▸ **ASSIGNMENT**
Transcribe word for word the lines below from the line with "if !k.some? then none" through the line with "own.or (lock.or q)", ends included.

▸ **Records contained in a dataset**
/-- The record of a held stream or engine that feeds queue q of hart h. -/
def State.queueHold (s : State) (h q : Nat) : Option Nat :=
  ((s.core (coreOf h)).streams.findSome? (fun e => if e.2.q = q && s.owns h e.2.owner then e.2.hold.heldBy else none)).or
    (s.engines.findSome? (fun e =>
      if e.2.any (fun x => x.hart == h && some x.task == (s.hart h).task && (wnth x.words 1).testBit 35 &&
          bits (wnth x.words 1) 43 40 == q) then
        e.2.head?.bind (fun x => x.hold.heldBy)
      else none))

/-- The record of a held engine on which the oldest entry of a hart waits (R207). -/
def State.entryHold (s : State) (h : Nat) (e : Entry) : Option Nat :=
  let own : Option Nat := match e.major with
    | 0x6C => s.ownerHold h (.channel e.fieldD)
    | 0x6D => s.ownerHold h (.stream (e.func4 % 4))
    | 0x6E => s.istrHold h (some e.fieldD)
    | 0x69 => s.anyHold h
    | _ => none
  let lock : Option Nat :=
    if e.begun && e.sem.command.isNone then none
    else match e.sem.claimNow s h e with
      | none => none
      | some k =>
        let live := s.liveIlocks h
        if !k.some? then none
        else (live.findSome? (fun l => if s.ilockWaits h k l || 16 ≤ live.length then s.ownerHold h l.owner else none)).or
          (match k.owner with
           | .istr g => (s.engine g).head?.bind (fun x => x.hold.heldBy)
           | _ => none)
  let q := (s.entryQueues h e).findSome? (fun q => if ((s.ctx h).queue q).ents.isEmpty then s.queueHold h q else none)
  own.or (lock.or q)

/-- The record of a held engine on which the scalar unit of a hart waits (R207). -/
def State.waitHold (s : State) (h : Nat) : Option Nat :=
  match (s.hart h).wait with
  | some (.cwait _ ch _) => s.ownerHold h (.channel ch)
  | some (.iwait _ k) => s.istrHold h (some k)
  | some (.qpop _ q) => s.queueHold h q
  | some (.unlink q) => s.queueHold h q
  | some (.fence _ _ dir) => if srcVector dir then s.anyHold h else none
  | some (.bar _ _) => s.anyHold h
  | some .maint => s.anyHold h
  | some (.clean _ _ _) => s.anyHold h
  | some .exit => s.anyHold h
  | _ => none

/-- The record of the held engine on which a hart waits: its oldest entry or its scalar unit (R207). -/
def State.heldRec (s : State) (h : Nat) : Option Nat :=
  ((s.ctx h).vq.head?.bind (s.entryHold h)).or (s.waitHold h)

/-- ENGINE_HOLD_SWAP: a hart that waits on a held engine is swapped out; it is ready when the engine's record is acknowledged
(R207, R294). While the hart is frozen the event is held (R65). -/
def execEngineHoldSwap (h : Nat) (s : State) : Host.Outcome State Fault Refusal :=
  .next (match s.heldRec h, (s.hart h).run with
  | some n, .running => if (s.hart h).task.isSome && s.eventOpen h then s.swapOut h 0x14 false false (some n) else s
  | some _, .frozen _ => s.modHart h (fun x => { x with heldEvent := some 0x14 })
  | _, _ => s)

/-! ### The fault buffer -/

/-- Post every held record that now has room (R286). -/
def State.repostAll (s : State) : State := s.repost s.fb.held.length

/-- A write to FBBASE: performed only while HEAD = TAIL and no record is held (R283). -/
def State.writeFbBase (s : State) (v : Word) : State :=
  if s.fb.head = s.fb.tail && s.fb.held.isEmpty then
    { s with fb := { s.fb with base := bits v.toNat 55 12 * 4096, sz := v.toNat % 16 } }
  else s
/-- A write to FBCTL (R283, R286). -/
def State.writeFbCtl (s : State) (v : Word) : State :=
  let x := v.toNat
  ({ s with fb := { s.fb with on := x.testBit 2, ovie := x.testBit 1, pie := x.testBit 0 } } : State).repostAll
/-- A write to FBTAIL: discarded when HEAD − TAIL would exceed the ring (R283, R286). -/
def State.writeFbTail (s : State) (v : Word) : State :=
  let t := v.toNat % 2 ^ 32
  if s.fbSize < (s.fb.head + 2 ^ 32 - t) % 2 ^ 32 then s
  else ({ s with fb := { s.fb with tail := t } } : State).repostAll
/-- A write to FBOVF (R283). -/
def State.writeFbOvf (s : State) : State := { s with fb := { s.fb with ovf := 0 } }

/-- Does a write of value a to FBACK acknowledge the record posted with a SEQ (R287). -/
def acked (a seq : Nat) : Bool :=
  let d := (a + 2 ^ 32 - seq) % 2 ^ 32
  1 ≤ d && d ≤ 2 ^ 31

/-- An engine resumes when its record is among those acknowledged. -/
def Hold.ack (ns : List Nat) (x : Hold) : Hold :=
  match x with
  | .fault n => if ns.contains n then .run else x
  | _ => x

--

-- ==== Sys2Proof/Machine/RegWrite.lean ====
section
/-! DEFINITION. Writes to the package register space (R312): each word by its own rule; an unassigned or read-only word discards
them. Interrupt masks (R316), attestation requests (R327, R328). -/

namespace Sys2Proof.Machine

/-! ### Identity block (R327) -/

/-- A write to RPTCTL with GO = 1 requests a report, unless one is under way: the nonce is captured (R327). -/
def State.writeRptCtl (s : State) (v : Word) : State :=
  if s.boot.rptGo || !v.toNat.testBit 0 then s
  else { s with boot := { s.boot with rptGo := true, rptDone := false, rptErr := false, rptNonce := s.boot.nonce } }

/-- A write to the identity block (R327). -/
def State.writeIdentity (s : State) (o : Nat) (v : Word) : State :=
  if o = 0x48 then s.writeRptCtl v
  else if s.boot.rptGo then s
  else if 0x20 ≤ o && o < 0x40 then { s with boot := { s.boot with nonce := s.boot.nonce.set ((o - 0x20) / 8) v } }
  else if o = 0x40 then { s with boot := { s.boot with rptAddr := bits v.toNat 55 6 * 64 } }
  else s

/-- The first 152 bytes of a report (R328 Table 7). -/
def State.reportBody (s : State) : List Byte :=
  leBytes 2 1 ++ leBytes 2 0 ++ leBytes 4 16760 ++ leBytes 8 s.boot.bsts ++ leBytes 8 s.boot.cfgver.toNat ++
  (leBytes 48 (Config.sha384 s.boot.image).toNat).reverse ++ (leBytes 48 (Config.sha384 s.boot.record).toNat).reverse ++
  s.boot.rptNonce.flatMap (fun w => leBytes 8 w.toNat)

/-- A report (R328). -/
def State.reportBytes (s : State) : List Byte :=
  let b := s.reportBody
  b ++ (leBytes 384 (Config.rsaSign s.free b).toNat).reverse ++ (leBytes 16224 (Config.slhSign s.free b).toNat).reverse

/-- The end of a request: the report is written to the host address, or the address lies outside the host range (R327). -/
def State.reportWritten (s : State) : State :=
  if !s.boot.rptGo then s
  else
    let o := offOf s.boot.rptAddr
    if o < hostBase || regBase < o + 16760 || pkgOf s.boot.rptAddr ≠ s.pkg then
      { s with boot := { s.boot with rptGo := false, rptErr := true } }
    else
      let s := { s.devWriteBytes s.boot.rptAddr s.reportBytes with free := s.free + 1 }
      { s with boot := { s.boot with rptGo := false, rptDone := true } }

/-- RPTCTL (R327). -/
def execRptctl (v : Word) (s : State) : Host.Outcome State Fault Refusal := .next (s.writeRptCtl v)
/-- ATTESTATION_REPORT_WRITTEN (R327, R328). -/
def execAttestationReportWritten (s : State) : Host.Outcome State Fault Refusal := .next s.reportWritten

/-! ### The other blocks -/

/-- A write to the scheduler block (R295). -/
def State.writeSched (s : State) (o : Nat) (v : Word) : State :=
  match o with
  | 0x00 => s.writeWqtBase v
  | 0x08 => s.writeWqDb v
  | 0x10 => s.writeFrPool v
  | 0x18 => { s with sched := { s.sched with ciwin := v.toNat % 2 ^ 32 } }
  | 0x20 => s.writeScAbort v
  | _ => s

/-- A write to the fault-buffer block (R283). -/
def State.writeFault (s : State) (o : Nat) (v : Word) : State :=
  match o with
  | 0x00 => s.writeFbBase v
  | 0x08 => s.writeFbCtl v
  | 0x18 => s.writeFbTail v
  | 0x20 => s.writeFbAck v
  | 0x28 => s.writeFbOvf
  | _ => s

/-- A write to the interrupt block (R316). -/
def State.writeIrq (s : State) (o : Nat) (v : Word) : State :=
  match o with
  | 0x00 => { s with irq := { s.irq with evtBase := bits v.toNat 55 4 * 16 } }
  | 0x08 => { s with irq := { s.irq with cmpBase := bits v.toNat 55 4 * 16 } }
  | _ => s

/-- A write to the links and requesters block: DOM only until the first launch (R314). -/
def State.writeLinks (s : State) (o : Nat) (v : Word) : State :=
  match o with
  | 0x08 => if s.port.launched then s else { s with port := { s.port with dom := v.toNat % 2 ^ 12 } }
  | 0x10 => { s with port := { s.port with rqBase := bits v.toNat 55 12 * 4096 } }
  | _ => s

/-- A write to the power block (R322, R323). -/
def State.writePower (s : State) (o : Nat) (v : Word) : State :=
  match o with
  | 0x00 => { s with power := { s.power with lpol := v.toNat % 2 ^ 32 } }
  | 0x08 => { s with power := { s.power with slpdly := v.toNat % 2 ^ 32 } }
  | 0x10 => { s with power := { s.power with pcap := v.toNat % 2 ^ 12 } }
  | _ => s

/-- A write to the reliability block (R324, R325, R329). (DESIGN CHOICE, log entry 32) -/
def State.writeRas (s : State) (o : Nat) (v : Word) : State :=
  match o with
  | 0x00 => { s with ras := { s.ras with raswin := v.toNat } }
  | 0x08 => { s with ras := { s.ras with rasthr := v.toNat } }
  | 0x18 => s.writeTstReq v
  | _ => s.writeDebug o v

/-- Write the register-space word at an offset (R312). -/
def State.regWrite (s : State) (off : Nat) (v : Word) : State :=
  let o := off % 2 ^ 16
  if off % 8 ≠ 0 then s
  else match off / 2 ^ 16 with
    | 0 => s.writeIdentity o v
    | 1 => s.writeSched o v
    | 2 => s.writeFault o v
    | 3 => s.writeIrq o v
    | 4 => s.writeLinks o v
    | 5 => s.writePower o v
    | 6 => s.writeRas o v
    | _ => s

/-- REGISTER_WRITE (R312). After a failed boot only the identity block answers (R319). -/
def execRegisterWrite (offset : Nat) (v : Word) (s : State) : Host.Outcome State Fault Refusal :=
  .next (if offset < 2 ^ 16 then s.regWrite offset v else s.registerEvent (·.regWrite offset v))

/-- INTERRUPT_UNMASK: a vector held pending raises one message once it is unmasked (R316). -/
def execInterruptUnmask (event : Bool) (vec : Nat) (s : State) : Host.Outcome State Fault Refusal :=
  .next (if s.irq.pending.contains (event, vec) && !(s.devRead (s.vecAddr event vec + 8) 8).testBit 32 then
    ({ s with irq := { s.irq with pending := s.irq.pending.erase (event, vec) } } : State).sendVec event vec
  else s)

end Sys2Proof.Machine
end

▸ **ANSWER BELOW**
        if !k.some? then none
        else (live.findSome? (fun l => if s.ilockWaits h k l || 16 ≤ live.length then s.ownerHold h l.owner else none)).or
          (match k.owner with
           | .istr g => (s.engine g).head?.bind (fun x => x.hold.heldBy)
           | _ => none)
  let q := (s.entryQueues h e).findSome? (fun q => if ((s.ctx h).queue q).ents.isEmpty then s.queueHold h q else none)
  own.or (lock.or q)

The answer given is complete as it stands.